Sunday, 31. December 2006, 14:30:00
wangshuo, books, bootleg, piracy
SO YOU ARE making one of your periodic pilgrimages to the local pirate bookstall to check out the latest arrivals. Not that you will purchase anything—that would not only be an ethical violation but an infringement on various domestic and international regulations as well. The thought is tempting, however, as you compare the list price on the back ("Forty-five yuan for a Mo Yan novel?") with the signs posted on the walls: Everything 5 yuan. A recorded voice repeats ad nauseum over a megaphone, "Everything 5 yuan. Choose what you want, take what you like. Just 5 yuan." And the proprietor, to erase any doubt, calls out every twenty seconds, "Choose them thick.

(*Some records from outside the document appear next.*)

-- ==== Sys2Proof/Tests/Slice0.lean ====
section
/-! SUPPORT. The well-formedness checks refuse what they are for; each statement's hypotheses are met, clause
by clause, by a small state; and a few commands are run for one step. -/

namespace Sys2Proof.Tests

open Sys2Proof.Machine

/-! ## Small states -/

/-- The part in an engine state, with AREA 0x1000 and two slots in use. -/
def part (e : Engine) : State :=
  { State.reset with
    regp := { RegPort.reset with enable := true, area := 0x1000#32 }
    tbu := { prescaler := 0, epoch := 20, timer := 0 }
    engc := { engine := e, faultCode := .none, slotCount := 2, loading := none } }

def request (a : Access) (addr : Word) (d : Option Word) : Request :=
  { access := a, addr := addr, data := d, abandoned := false, instant := 0 }

/-- One request is on the order list. -/
def asking (q : Request) (s : State) : State := { s with mport := [q] }

def working (p : Piece) (w : Work) (s : State) : State :=
  { s with smon := { s.smon with piece := some (p, w) } }

def waiting (p : Piece) (s : State) : State := { s with smon := { s.smon with waiting := [p] } }

def counting (k : CountKind) (q : Requester) (s : State) : State :=
  { s with smon := { s.smon with counts := [{ kind := k, requester := q }] } }

def loadingAt (x : Loading) (s : State) : State := { s with engc := { s.engc with loading := some x } }

/-- SMON's mirror of slot 1 stands in a state, with a lane or none, at post 5. -/
def mirrored (m : MirrorState) (l : Option LaneId) (s : State) : State :=
  s.setMirror 1 { knownSeq := 5, state := m, lane := l, settleCopy := 0, pendingOutcome := none }

/-- Lane 0 has a plan of slot 1, post 5, that claims output line 0. -/
def busy (x : Lane) (s : State) : State :=
  mirrored .running (some 0) { s with
    lanes := s.lanes.set 0 x
    admu := { s.admu with
      pool := s.admu.pool.set 0 false
      claims := s.admu.claims.set 0 { owner := some 0, reservation := none } }
    outd := s.outd.set 0 { level := true, idle := false, keep := false, claimer := some 0 } }

def ask (kind line mode arg : Byte) (a b : Word) : StepReq :=
  { kind := kind, line := line, mode := mode, arg := arg, paramA := a, paramB := b }

/-- A lane in STEPPING at the first of two equal steps. -/
def stepping (t : StepReq) (a : Activity) : Lane :=
  { Lane.empty with
    state := .stepping, slot := 1, seq := 5, stepCount := 2, passes := 1, outMask := 1, claimed := 1,
    steps := [t, t], activity := a, startTick := 10 }

def aResult : StepResult := { step := 0, code := .ok, value := 7, stamp := 9, aux := 1, pass := 1 }

/-- Input line 2, its level 0 so far, has completed a run of samples at 1 that began at epoch 18. -/
def edge (s : State) : State :=
  { s with inc := { s.inc with
      sampling := true
      lines := s.inc.lines.set 2 { filterCode := 0, accepted := false, run := 1, runStart := 18 } } }

def good : BusReturn := { hostWrites := [], pins := 0, pick := 0, reply := .ok, atStall := none }

def bad : BusReturn := { good with reply := .error 0 }

/-- The host wrote a word before this read came back. -/
def goodWith (addr data : Word) : BusReturn := { good with hostWrites := [{ addr := addr, data := data }] }

def noBus : OnBus := { pick := 0, reply := .ok }

def noTick : TickInput := { pins := 0, order := [] }

/-- A CONTROL write taken after what is due at its instant, and one taken before. -/
def late (w : Word) : PlacedWrite := { word := w, early := false, hostWrites := [] }

def soon (w : Word) : PlacedWrite := { word := w, early := true, hostWrites := [] }

/-- The request at the front of the order list, what its return meets, and the word it brings. -/
def front (s : State) : Request := s.mport.headD (request .config 0 none)

def met (s : State) (r : BusReturn) : State := s.afterReturn r (front s) s.mport.tail

def wordBack (s : State) (r : BusReturn) : Word := s.wordReturned r (front s) s.mport.tail

/-- A return brings the request at the front back, an access of this kind that nobody has given up. -/
def Brings (s : State) (r : BusReturn) (a : Access) : Prop :=
  Returns s r (front s) s.mport.tail ∧ (front s).access = a ∧ (front s).abandoned = false

/-- Slot 1's entry, eligible or still to be, with its posting's flags. -/
def entry (flags slack : Word) (eligible : Bool) : Entry :=
  { slot := 1, seq := 5, discovery := 1, eligible := eligible,
    posting := { stepCount := 1, priority := 0, outMask := 1, passes := 1, flags := flags, window := 0,
                 startEpoch := 20, slack := slack } }

def queued (e : Entry) (s : State) : State :=
  mirrored .queued none { s with admu := { s.admu with queue := [e] } }

/-- The next state of a command on a small state. -/
def after (c : Instr) (s : State) : State :=
  match Machine.step { s with pending := [c] } with
  | .next t => t
  | _ => s

/-! ## Well-formedness: an ill-formed term for each check -/

theorem test_wf_enableRequest : Instr.wf (.enableRequest 0) = false ∧ Instr.wf (.enableRequest 3) = false ∧
    Instr.wf (.enableRequest 1) = true := by decide

theorem test_wf_disable : Instr.wf (.disable (late 1)) = false ∧ Instr.wf (.disable (late 2)) = false ∧
    Instr.wf (.disable { late 0 with hostWrites := [{ addr := 0x1261, data := 6 }] }) = false ∧
    Instr.wf (.disable { late 0 with hostWrites := [{ addr := 0x1260, data := 6 }] }) = true ∧
    Instr.wf (.disable (soon 0)) = true := by decide

theorem test_wf_softreset : Instr.wf (.softreset 1 noBus) = false ∧ Instr.wf (.softreset 2 noBus) = true := by
  decide

theorem test_wf_control_fields : Instr.wf (.tickdiv 2) = false ∧ Instr.wf (.sweep 2 false) = false ∧
    Instr.wf (.mask 2) = false ∧ Instr.wf (.mask 0xF00) = true := by decide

Only 5 yuan." But you merely wish to discover what people are reading, in a setting removed from the language textbooks and glossy photobooks of the local mega-bookstore, so that when you finally decide what to purchase, you can make it in and out with no one getting hurt.
As you browse past the vernacular translations of
Interpreting Dreams and
The Book of Changes, the racks of nearly identical martial arts series, and the self-help fiction of Carnegie, Welch, and Hill, a familiar name catches your eye. "Wang Shuo's still writing?" you wonder, as a sense of anticipation starts to build, a feeling you thought would never return after he announced his (latest) retirement from the literary scene. The novel slides out from between
Kafka on the Shore and Rousseau's
Confessions (English/Chinese facing page edition volume 2). Titled
Don't Want To Go To Bed, the cover image is a reclining woman in soft focus black and white. Suddenly you are struck with an unsettling dread—the promo text at the top reads "Dedicated to all single women weary of love." Has Wang Shuo lost it?